Files
deploy-felhom-compose/CONTEXT.md
T

191 lines
12 KiB
Markdown

# CONTEXT.md — Project Memory
> This file serves as persistent project memory across Claude Code sessions.
> It replaces the auto-generated "Memory" from the claude.ai Project.
> **Update this file at the end of each working session** with current state,
> recent decisions, and anything the next session needs to know.
>
> Ask Claude Code: "Please update CONTEXT.md with what we did today"
Last updated: 2026-02-14 (session 3)
---
## About Viktor (project owner)
- Works at Magyar Telekom (Budapest), building Felhom as a side business
- Felhom: managed home-server service for Hungarian households
- Technical but prefers pragmatic solutions over over-engineering
- Runs all infrastructure on Gitea (gitea.dooplex.hu), k3s cluster for management
- Customer deployments use Docker Compose (not Kubernetes) for simplicity
## Current project state
### felhom-controller (this repo)
- **Version:** v0.2.1
- **Phase 1:** ✅ COMPLETE — Stack Manager + Deploy Flow
- **First app deployed:** Paperless-ngx on demo-felhom.eu (2026-02-13)
- **Running on:** demo-felhom (N100 mini PC) at 192.168.0.162:8080
- **All Phase 1 features working:** deploy, start/stop/restart/update, logs, health-aware states, auth
### What was just completed (2026-02-14 session 3)
- **Enhanced debug logging** across all stack operations in `internal/stacks/`:
- **Operation timing**: All stack ops (start, stop, restart, update, deploy) now log elapsed time
- Success: `[INFO] Stack immich started successfully (took 45.2s)`
- Failure: `[ERROR] Stack immich start failed after 3.1s: exit code 1`
- **`composeExecCustomEnv` improvements**:
- Logs env var **keys** at debug level (never values — secrets stay safe)

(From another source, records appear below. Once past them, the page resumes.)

-- ==== Sys2Proof/Laws/State.lean ====
section
/-! SUPPORT. The laws of State: what each update of one part leaves, field by field, and what a register field reads after a write. -/

namespace Sys2Proof.Machine

@[simp] theorem setF_pending (s : State) (f : Fld) (v : Nat) : (setF s f v).pending = s.pending := rfl
@[simp] theorem setF_live (s : State) (f : Fld) (v : Nat) : (setF s f v).live = s.live := rfl
@[simp] theorem setF_pendL (s : State) (f : Fld) (v : Nat) : (setF s f v).pendL = s.pendL := rfl
@[simp] theorem setF_nfree (s : State) (f : Fld) (v : Nat) : (setF s f v).nfree = s.nfree := rfl
@[simp] theorem setF_out (s : State) (f : Fld) (v : Nat) : (setF s f v).out = s.out := rfl
@[simp] theorem setF_qops (s : State) (f : Fld) (v : Nat) : (setF s f v).qops = s.qops := rfl
@[simp] theorem setF_ifiles (s : State) (f : Fld) (v : Nat) : (setF s f v).ifiles = s.ifiles := rfl
@[simp] theorem setF_tags (s : State) (f : Fld) (v : Nat) : (setF s f v).tags = s.tags := rfl
@[simp] theorem setF_onceCycle (s : State) (f : Fld) (v : Nat) : (setF s f v).onceCycle = s.onceCycle := rfl
@[simp] theorem setF_waiting (s : State) (f : Fld) (v : Nat) : (setF s f v).waiting = s.waiting := rfl
@[simp] theorem setF_mem (s : State) (f : Fld) (v : Nat) : (setF s f v).mem = s.mem := rfl
@[simp] theorem setF_chk (s : State) (f : Fld) (v : Nat) : (setF s f v).chk = s.chk := rfl
@[simp] theorem setF_caches (s : State) (f : Fld) (v : Nat) : (setF s f v).caches = s.caches := rfl
@[simp] theorem setF_ceHold (s : State) (f : Fld) (v : Nat) : (setF s f v).ceHold = s.ceHold := rfl
@[simp] theorem setF_degCnt (s : State) (f : Fld) (v : Nat) : (setF s f v).degCnt = s.degCnt := rfl
@[simp] theorem setF_degAt (s : State) (f : Fld) (v : Nat) : (setF s f v).degAt = s.degAt := rfl
@[simp] theorem setF_degraded (s : State) (f : Fld) (v : Nat) : (setF s f v).degraded = s.degraded := rfl
@[simp] theorem setF_triads (s : State) (f : Fld) (v : Nat) : (setF s f v).triads = s.triads := rfl
@[simp] theorem setF_resv (s : State) (f : Fld) (v : Nat) : (setF s f v).resv = s.resv := rfl
@[simp] theorem setF_poolNext (s : State) (f : Fld) (v : Nat) : (setF s f v).poolNext = s.poolNext := rfl
@[simp] theorem setF_mer (s : State) (f : Fld) (v : Nat) : (setF s f v).mer = s.mer := rfl
@[simp] theorem setF_rhl (s : State) (f : Fld) (v : Nat) : (setF s f v).rhl = s.rhl := rfl
@[simp] theorem setF_chart (s : State) (f : Fld) (v : Nat) : (setF s f v).chart = s.chart := rfl
@[simp] theorem setF_bkb (s : State) (f : Fld) (v : Nat) : (setF s f v).bkb = s.bkb := rfl
@[simp] theorem setF_can (s : State) (f : Fld) (v : Nat) : (setF s f v).can = s.can := rfl
@[simp] theorem setF_brg (s : State) (f : Fld) (v : Nat) : (setF s f v).brg = s.brg := rfl
@[simp] theorem setF_fio (s : State) (f : Fld) (v : Nat) : (setF s f v).fio = s.fio := rfl
@[simp] theorem setF_lod (s : State) (f : Fld) (v : Nat) : (setF s f v).lod = s.lod := rfl
@[simp] theorem setF_anl (s : State) (f : Fld) (v : Nat) : (setF s f v).anl = s.anl := rfl
@[simp] theorem setF_binn (s : State) (f : Fld) (v : Nat) : (setF s f v).binn = s.binn := rfl
@[simp] theorem setF_pulses (s : State) (f : Fld) (v : Nat) : (setF s f v).pulses = s.pulses := rfl
@[simp] theorem setF_pulseOvf (s : State) (f : Fld) (v : Nat) : (setF s f v).pulseOvf = s.pulseOvf := rfl
@[simp] theorem setF_xings (s : State) (f : Fld) (v : Nat) : (setF s f v).xings = s.xings := rfl
@[simp] theorem setF_quiet (s : State) (f : Fld) (v : Nat) : (setF s f v).quiet = s.quiet := rfl
@[simp] theorem setF_links (s : State) (f : Fld) (v : Nat) : (setF s f v).links = s.links := rfl
@[simp] theorem setF_linkAt (s : State) (f : Fld) (v : Nat) : (setF s f v).linkAt = s.linkAt := rfl
@[simp] theorem setF_linkLost (s : State) (f : Fld) (v : Nat) : (setF s f v).linkLost = s.linkLost := rfl
@[simp] theorem setF_coll (s : State) (f : Fld) (v : Nat) : (setF s f v).coll = s.coll := rfl
@[simp] theorem setF_prl (s : State) (f : Fld) (v : Nat) : (setF s f v).prl = s.prl := rfl
@[simp] theorem setF_logb (s : State) (f : Fld) (v : Nat) : (setF s f v).logb = s.logb := rfl
@[simp] theorem setF_pwr (s : State) (f : Fld) (v : Nat) : (setF s f v).pwr = s.pwr := rfl
@[simp] theorem setF_upd (s : State) (f : Fld) (v : Nat) : (setF s f v).upd = s.upd := rfl
@[simp] theorem setF_therm (s : State) (f : Fld) (v : Nat) : (setF s f v).therm = s.therm := rfl

@[simp] theorem setLive_pending (s : State) (f : Fld) (v : Nat) : (setLive s f v).pending = s.pending := rfl
@[simp] theorem setLive_flds (s : State) (f : Fld) (v : Nat) : (setLive s f v).flds = s.flds := rfl
@[simp] theorem setLive_pendL (s : State) (f : Fld) (v : Nat) : (setLive s f v).pendL = s.pendL := rfl
@[simp] theorem setLive_nfree (s : State) (f : Fld) (v : Nat) : (setLive s f v).nfree = s.nfree := rfl
@[simp] theorem setLive_out (s : State) (f : Fld) (v : Nat) : (setLive s f v).out = s.out := rfl
@[simp] theorem setLive_qops (s : State) (f : Fld) (v : Nat) : (setLive s f v).qops = s.qops := rfl
@[simp] theorem setLive_ifiles (s : State) (f : Fld) (v : Nat) : (setLive s f v).ifiles = s.ifiles := rfl
@[simp] theorem setLive_tags (s : State) (f : Fld) (v : Nat) : (setLive s f v).tags = s.tags := rfl
@[simp] theorem setLive_onceCycle (s : State) (f : Fld) (v : Nat) : (setLive s f v).onceCycle = s.onceCycle := rfl
@[simp] theorem setLive_waiting (s : State) (f : Fld) (v : Nat) : (setLive s f v).waiting = s.waiting := rfl
@[simp] theorem setLive_mem (s : State) (f : Fld) (v : Nat) : (setLive s f v).mem = s.mem := rfl
@[simp] theorem setLive_chk (s : State) (f : Fld) (v : Nat) : (setLive s f v).chk = s.chk := rfl
@[simp] theorem setLive_caches (s : State) (f : Fld) (v : Nat) : (setLive s f v).caches = s.caches := rfl
@[simp] theorem setLive_ceHold (s : State) (f : Fld) (v : Nat) : (setLive s f v).ceHold = s.ceHold := rfl
@[simp] theorem setLive_degCnt (s : State) (f : Fld) (v : Nat) : (setLive s f v).degCnt = s.degCnt := rfl
@[simp] theorem setLive_degAt (s : State) (f : Fld) (v : Nat) : (setLive s f v).degAt = s.degAt := rfl
@[simp] theorem setLive_degraded (s : State) (f : Fld) (v : Nat) : (setLive s f v).degraded = s.degraded := rfl
@[simp] theorem setLive_triads (s : State) (f : Fld) (v : Nat) : (setLive s f v).triads = s.triads := rfl
@[simp] theorem setLive_resv (s : State) (f : Fld) (v : Nat) : (setLive s f v).resv = s.resv := rfl
@[simp] theorem setLive_poolNext (s : State) (f : Fld) (v : Nat) : (setLive s f v).poolNext = s.poolNext := rfl
@[simp] theorem setLive_mer (s : State) (f : Fld) (v : Nat) : (setLive s f v).mer = s.mer := rfl
@[simp] theorem setLive_rhl (s : State) (f : Fld) (v : Nat) : (setLive s f v).rhl = s.rhl := rfl
@[simp] theorem setLive_chart (s : State) (f : Fld) (v : Nat) : (setLive s f v).chart = s.chart := rfl
@[simp] theorem setLive_bkb (s : State) (f : Fld) (v : Nat) : (setLive s f v).bkb = s.bkb := rfl
@[simp] theorem setLive_can (s : State) (f : Fld) (v : Nat) : (setLive s f v).can = s.can := rfl
@[simp] theorem setLive_brg (s : State) (f : Fld) (v : Nat) : (setLive s f v).brg = s.brg := rfl
@[simp] theorem setLive_fio (s : State) (f : Fld) (v : Nat) : (setLive s f v).fio = s.fio := rfl
@[simp] theorem setLive_lod (s : State) (f : Fld) (v : Nat) : (setLive s f v).lod = s.lod := rfl
@[simp] theorem setLive_anl (s : State) (f : Fld) (v : Nat) : (setLive s f v).anl = s.anl := rfl
@[simp] theorem setLive_binn (s : State) (f : Fld) (v : Nat) : (setLive s f v).binn = s.binn := rfl
@[simp] theorem setLive_pulses (s : State) (f : Fld) (v : Nat) : (setLive s f v).pulses = s.pulses := rfl
@[simp] theorem setLive_pulseOvf (s : State) (f : Fld) (v : Nat) : (setLive s f v).pulseOvf = s.pulseOvf := rfl
@[simp] theorem setLive_xings (s : State) (f : Fld) (v : Nat) : (setLive s f v).xings = s.xings := rfl
@[simp] theorem setLive_quiet (s : State) (f : Fld) (v : Nat) : (setLive s f v).quiet = s.quiet := rfl
@[simp] theorem setLive_links (s : State) (f : Fld) (v : Nat) : (setLive s f v).links = s.links := rfl
@[simp] theorem setLive_linkAt (s : State) (f : Fld) (v : Nat) : (setLive s f v).linkAt = s.linkAt := rfl
@[simp] theorem setLive_linkLost (s : State) (f : Fld) (v : Nat) : (setLive s f v).linkLost = s.linkLost := rfl
@[simp] theorem setLive_coll (s : State) (f : Fld) (v : Nat) : (setLive s f v).coll = s.coll := rfl
@[simp] theorem setLive_prl (s : State) (f : Fld) (v : Nat) : (setLive s f v).prl = s.prl := rfl
@[simp] theorem setLive_logb (s : State) (f : Fld) (v : Nat) : (setLive s f v).logb = s.logb := rfl
@[simp] theorem setLive_pwr (s : State) (f : Fld) (v : Nat) : (setLive s f v).pwr = s.pwr := rfl
@[simp] theorem setLive_upd (s : State) (f : Fld) (v : Nat) : (setLive s f v).upd = s.upd := rfl
@[simp] theorem setLive_therm (s : State) (f : Fld) (v : Nat) : (setLive s f v).therm = s.therm := rfl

- Logs exit code, truncated stdout/stderr (max 500 chars) on failure
- Logs command completion time on success
- **Post-start container state check** (StartStack, RestartStack, UpdateStack, DeployStack):
- Async goroutine: sleeps 3s, runs `docker compose ps -a`, logs each container's state
- Critical for detecting crash-loops that `docker compose up -d` wouldn't surface
- Non-blocking — never fails the operation, just logs a warning if check fails
- **Image pull detection** (DeployStack, UpdateStack at debug level):
- Parses `docker-compose.yml` for `image:` lines
- Runs `docker image inspect` per image to check local availability
- Skips images with `${VAR}` interpolation (can't resolve at check time)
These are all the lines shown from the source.